> **ENTRIES PROVIDED**:
theorem decStep_inv {d : Decoder} (h : DecoderInv d) (p : Profile) (l : Level) (x : Word) :
    DecoderInv (decStep p d l x).dec := by
  obtain ⟨hcount, hout, hframe⟩ := h
  obtain ⟨hs, hd⟩ | ⟨hs, hd⟩ | ⟨hs, hd⟩ | ⟨hs, hd⟩ | ⟨hs, -, hd⟩ | ⟨hs, -, hd⟩ | ⟨hs, hlt, b, -, hd⟩ |
    ⟨-, hd⟩ := decStep_cases p d l x <;> rw [hd]
  · exact ⟨hcount, hout, hframe⟩
  · obtain ⟨hacc, hzero⟩ := hout (.inl hs)
    exact decoderInv_of_no_frame (.inr rfl) hacc hzero
  · exact decoderInv_of_frame (.inl rfl) (by simp) (by simp)
  · obtain ⟨hacc, hzero⟩ := hout (.inr hs)
    exact decoderInv_of_no_frame (.inl rfl) hacc hzero
  · exact decoderInv_of_no_frame (.inr rfl) rfl rfl
  · exact decoderInv_of_frame (.inr rfl) hcount (hframe (.inl hs))
  · exact appendBit_inv b hlt (hframe (.inr hs))
  · exact decoderInv_of_no_frame (.inl rfl) rfl rfl

theorem Executed.decoderInv {s t : State} {i : Instr} (h : Executed s i t) (hinv : DecoderInv s.dec) :
    DecoderInv t.dec := by
  obtain hdec | ⟨-, hdec⟩ | ⟨l, d, -, hdec⟩ := h.dec <;> rw [hdec]
  · exact hinv
  · exact decoderInv_of_no_frame (.inl rfl) rfl rfl
  · exact decStep_inv hinv s.prof l d

/-! ## The encoder -/

/-- A load that fits fills the front of the buffer and plays at least two elements (41_encoder.md R100, R104). -/
theorem eloaded_inv {cap : BitVec 8} {e : Encoder} {n : Nat} (h : EncoderInv cap e) (p : Profile) (key : Key)
    (rep : Word) (hfits : 2 * n + 2 ≤ cap.toNat) : EncoderInv cap (eloaded p n key rep e) := by
  obtain ⟨hwave, -⟩ := h
  have hlen := eloaded_len p key rep e hfits
  have hbuild : (build p key n).length ≤ e.wave.length := by
    rw [build_length, hwave]
    exact hfits
  exact ⟨(waveLoad_length hbuild).trans hwave, by omega, fun hpos => hpos, by omega⟩

/-- The cursor stays below `ENC.LEN`: after the last element it is back at 0 (10_state.md R25). -/
theorem advance_inv {cap : BitVec 8} {e : Encoder} (h : EncoderInv cap e) (hrun : e.running = true) :
    EncoderInv cap (advance e) := by
  obtain ⟨hwave, hlen, hcursor, hplay⟩ := h
  have hpos : 2 ≤ e.len.toNat := hplay hrun
  have hlt := hcursor (by omega)
  rw [advance]
  split
  · exact ⟨hwave, hlen, fun hpos => hpos, hplay⟩
  · refine ⟨hwave, hlen, fun _ => ?_, hplay⟩
    show (e.cursor + 1#8).toNat < e.len.toNat
    bv_omega

theorem Executed.encoderInv {s t : State} {i : Instr} (h : Executed s i t) (hinv : EncoderInv s.cap s.enc) :
    EncoderInv s.cap t.enc := by
  obtain henc | henc | ⟨hrun, henc⟩ | ⟨n, key, rep, -, hfits, henc⟩ := h.enc <;> rw [henc]
  · exact hinv
  · obtain ⟨hwave, hlen, hcursor, -⟩ := hinv
    exact ⟨hwave, hlen, hcursor, nofun⟩
  · exact advance_inv hinv hrun
  · exact eloaded_inv hinv s.prof key rep hfits

/-! ## The profile -/

/-- A masked value has no reserved bit (43_register_access.md R118). -/
theorem profSet_inv {p : Profile} (h : ProfileInv p) (r : ProfileReg) (v : Word) :
    ProfileInv (profSet p r (v &&& wmask r)) := by
  rw [profileInv_iff] at h ⊢
  intro q
  by_cases hq : q = r
  · rw [hq, profGet_profSet_same, BitVec.and_assoc, BitVec.and_not_self]
    exact BitVec.and_zero
  · rw [profGet_profSet_ne p _ hq]
    exact h q

theorem Executed.profileInv {s t : State} {i : Instr} (h : Executed s i t) (hinv : ProfileInv s.prof) :
    ProfileInv t.prof := by
  obtain hprof | ⟨r, v, -, hprof⟩ := h.prof <;> rw [hprof]
  · exact hinv
  · exact profSet_inv hinv r v

/-! ## The obligations -/

theorem Executed.inv {s t : State} {i : Instr} (h : Executed s i t) (hinv : s.Inv) : t.Inv := by
  obtain ⟨hcap, hdec, henc, hprof⟩ := hinv
  rw [State.Inv, h.cap]
  exact ⟨hcap, h.decoderInv hdec, h.encoderInv henc, h.profileInv hprof⟩

/-- Settles O14: a step waits, resets, executes a command or answers ILLEGAL; the first and the last leave all that
the invariant reads, and the others have `State.AfterReset.inv` and `Executed.inv`. -/
theorem everyStepKeepsTheInvariant : Obligations.EveryStepKeepsTheInvariant := by
  intro s t hinv h
  obtain ⟨-, rfl⟩ | ⟨rest, -, rfl⟩ | ⟨_, _, rest, i, -, -, hexec⟩ | ⟨_, _, rest, _, -, -, rfl⟩ :=
    step_cases h
  · exact hinv
  · obtain ⟨hcap, -⟩ := hinv
    exact (applyReset_afterReset _).inv hcap
  · exact (exec_eq_next_iff.mp hexec).inv (s := setInput rest s) hinv
  · exact hinv

/-- A playing encoder's cursor is inside the buffer, so no command stops (20_memory.md R53). -/
theorem exec_goes {s : State} (hinv : s.Inv) (i : Instr) : ∃ t, exec i s = .next t := by
  obtain ⟨t, ht⟩ | ⟨-, -, hrun, houtside⟩ := exists_executed i s
  · exact ⟨t, ht.exec_eq⟩
  · obtain ⟨-, -, ⟨hwave, hlen, hcursor, hplay⟩, -⟩ := hinv
    have hpos := hplay hrun
    have hlt := hcursor (by omega)
    have hge : s.enc.wave.length ≤ s.enc.cursor.toNat := List.getElem?_eq_none_iff.mp houtside
    omega

/-- Settles O15: what the port gives is nothing, a reset, words that are no command, or a command of `exec_goes`. -/
theorem noStepStops : Obligations.NoStepStops := by
  intro s hinv
  cases hfetch : fetch s.input with
  | wait => exact ⟨_, step_of_wait hfetch⟩
  | reset rest => exact ⟨_, step_of_reset hfetch⟩
  | command h args rest =>
    cases hd : decode h args with
    | instr i =>
      obtain ⟨t, hexec⟩ := exec_goes (s := setInput rest s) hinv i
      exact ⟨t, (step_of_fetch_instr hfetch hd).trans hexec⟩
    | illegal e => exact ⟨_, step_of_fetch_illegal hfetch hd⟩

end Sys2Proof.Machine

/-! PROOFS. What a command does not depend on: FEED on the encoder, EYIELD on the decoder and the profile, and no step
on what the spec leaves unspecified (10_state.md R21, R24; 40_decoder.md R88; 41_encoder.md R106;
70_reset_and_hazards.md R135). -/

namespace Sys2Proof.Machine

/-! ## One command -/

/-- Settles O31: `exec_feed` reads the decoder and the profile alone. -/
theorem feedDependsOnDecoderAndProfileOnly : Obligations.FeedDependsOnDecoderAndProfileOnly := by
  intro s₁ s₂ l d hdec hprof
  refine ⟨_, _, _, exec_feed s₁ l d, exec_feed s₂ l d, ?_, rfl, ?_⟩
  · simp only [hdec, hprof]
  · simp only [hdec, hprof]

/-- Settles O36: no element stands at or beyond the end of the buffer. -/
theorem eyieldOutsideTheBufferFaults : Obligations.EyieldOutsideTheBufferFaults :=
  fun _ hrep hrun hge => execEyield_of_outside hrep hrun (List.getElem?_eq_none hge)

/-- Settles O37: the other state, playing the same encoder, delivers the same element. -/
theorem eyieldDependsOnTheEncoderOnly : Obligations.EyieldDependsOnTheEncoderOnly := by
  intro s₁ s₂ t₁ henc hrep hrun h
  cases exec_eq_next_iff.mp h with
  | eyieldIdle hidle => simp [hrep, hrun] at hidle
  | eyieldElement _ _ helem =>
    rw [henc] at hrep hrun helem
    exact ⟨_, _, execEyield_of_element hrep hrun helem, congrArg advance henc, rfl, rfl⟩

/-! ## Unspecified state

`State.Alike` part by part, each part as the one field that may differ. -/

/-- The decoders differ at most in `DEC.PENDING`, and not in ClassifyingBitHalf (10_state.md R21). -/
def DecoderAlike (d d' : Decoder) : Prop :=
  ∃ w, d' = { d with pending := w } ∧ (d.step = .classifyingBitHalf → w = d.pending)

/-- The encoders differ at most in the elements from `ENC.LEN` on (10_state.md R24). -/
def EncoderAlike (e e' : Encoder) : Prop :=
  ∃ wave, e' = { e with wave := wave } ∧ wave.length = e.wave.length ∧
    ∀ k, k < e.len.toNat → wave[k]? = e.wave[k]?

theorem alike_iff {s t : State} :
    s.Alike t ↔
      ∃ dec enc, DecoderAlike s.dec dec ∧ EncoderAlike s.enc enc ∧ t = { s with dec := dec, enc := enc } := by
  constructor
  · intro h
    obtain ⟨dec, enc, prof, cap, input, output, draws⟩ := t
    obtain ⟨step, acc, count, pending⟩ := dec
    obtain ⟨wave, len, cursor, repeats, running⟩ := enc
    obtain ⟨rfl, rfl, rfl, hpending, rfl, rfl, rfl, rfl, hlength, hwave, rfl, rfl, rfl, rfl, rfl⟩ := h
    exact ⟨_, _, ⟨pending, rfl, hpending⟩, ⟨wave, rfl, hlength, hwave⟩, rfl⟩
  · rintro ⟨_, _, ⟨w, rfl, hpending⟩, ⟨wave, rfl, hlength, hwave⟩, rfl⟩
    exact ⟨rfl, rfl, rfl, hpending, rfl, rfl, rfl, rfl, hlength, hwave, rfl, rfl, rfl, rfl, rfl⟩

theorem alike_of_parts {s : State} {dec : Decoder} {enc : Encoder} (hdec : DecoderAlike s.dec dec)
    (henc : EncoderAlike s.enc enc) : s.Alike { s with dec := dec, enc := enc } :=
  alike_iff.mpr ⟨dec, enc, hdec, henc, rfl⟩

theorem DecoderAlike.refl (d : Decoder) : DecoderAlike d d := ⟨d.pending, rfl, fun _ => rfl⟩

theorem EncoderAlike.refl (e : Encoder) : EncoderAlike e e := ⟨e.wave, rfl, rfl, fun _ _ => rfl⟩

theorem State.Alike.refl (s : State) : s.Alike s := alike_of_parts (.refl s.dec) (.refl s.enc)

/-- Outside ClassifyingBitHalf `DEC.PENDING` may be any word. -/
theorem decoderAlike_of_not_classifying {d : Decoder} (w : Word) (h : d.step ≠ .classifyingBitHalf) :
    DecoderAlike d { d with pending := w } :=
  ⟨w, rfl, fun hs => absurd hs h⟩

/-- Outside ClassifyingBitHalf a pulse does not read `DEC.PENDING`, and on the way into it writes it
(40_decoder.md R89 to R91). -/
theorem decStep_alike {d d' : Decoder} (h : DecoderAlike d d') (p : Profile) (l : Level) (x : Word) :
    ∃ dec, decStep p d' l x = { decStep p d l x with dec := dec } ∧ DecoderAlike (decStep p d l x).dec dec := by
  have hstep : d'.step = d.step := by
    obtain ⟨w, rfl, -⟩ := h
    rfl
  cases hs : d.step with
  | idle =>
    rw [decStep_of_idle p l x hs, decStep_of_idle p l x (hstep.trans hs)]
    obtain ⟨w, rfl, -⟩ := h
    refine ⟨_, rfl, decoderAlike_of_not_classifying w ?_⟩
    split <;> simp
  | foundPreamble =>
    rw [decStep_of_foundPreamble p l x hs, decStep_of_foundPreamble p l x (hstep.trans hs)]
    obtain ⟨w, rfl, hw⟩ := h
    refine ⟨_, rfl, ?_⟩
    split
    · exact decoderAlike_of_not_classifying w (by simp)
    · split
      · exact ⟨w, rfl, hw⟩
      · exact decoderAlike_of_not_classifying w (by simp)
  | awaitingBitHalf =>
    obtain heof | hle := Nat.lt_or_ge (eofThr p) x.toNat
    · rw [decStep_of_frame_end l hs heof, decStep_of_frame_end l (hstep.trans hs) heof]
      obtain ⟨w, rfl, -⟩ := h
      exact ⟨_, rfl, decoderAlike_of_not_classifying w (by simp [completeFrame])⟩
    · rw [decStep_of_first_half l hs hle, decStep_of_first_half l (hstep.trans hs) hle]
      obtain ⟨w, rfl, -⟩ := h
      refine ⟨_, rfl, ?_⟩
      split
      · exact decoderAlike_of_not_classifying w (by simp [discardFrame])
      · exact .refl _
  | classifyingBitHalf =>
    obtain ⟨w, rfl, hw⟩ := h
    rw [hw hs]
    exact ⟨_, rfl, .refl _⟩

> **REQUIRED ACTION**:
Copy all lines from the data that hold the word "hframe".

> **ANSWER BOX**:
  obtain ⟨hcount, hout, hframe⟩ := h
  · exact ⟨hcount, hout, hframe⟩
  · exact decoderInv_of_frame (.inr rfl) hcount (hframe (.inl hs))
  · exact appendBit_inv b hlt (hframe (.inr hs))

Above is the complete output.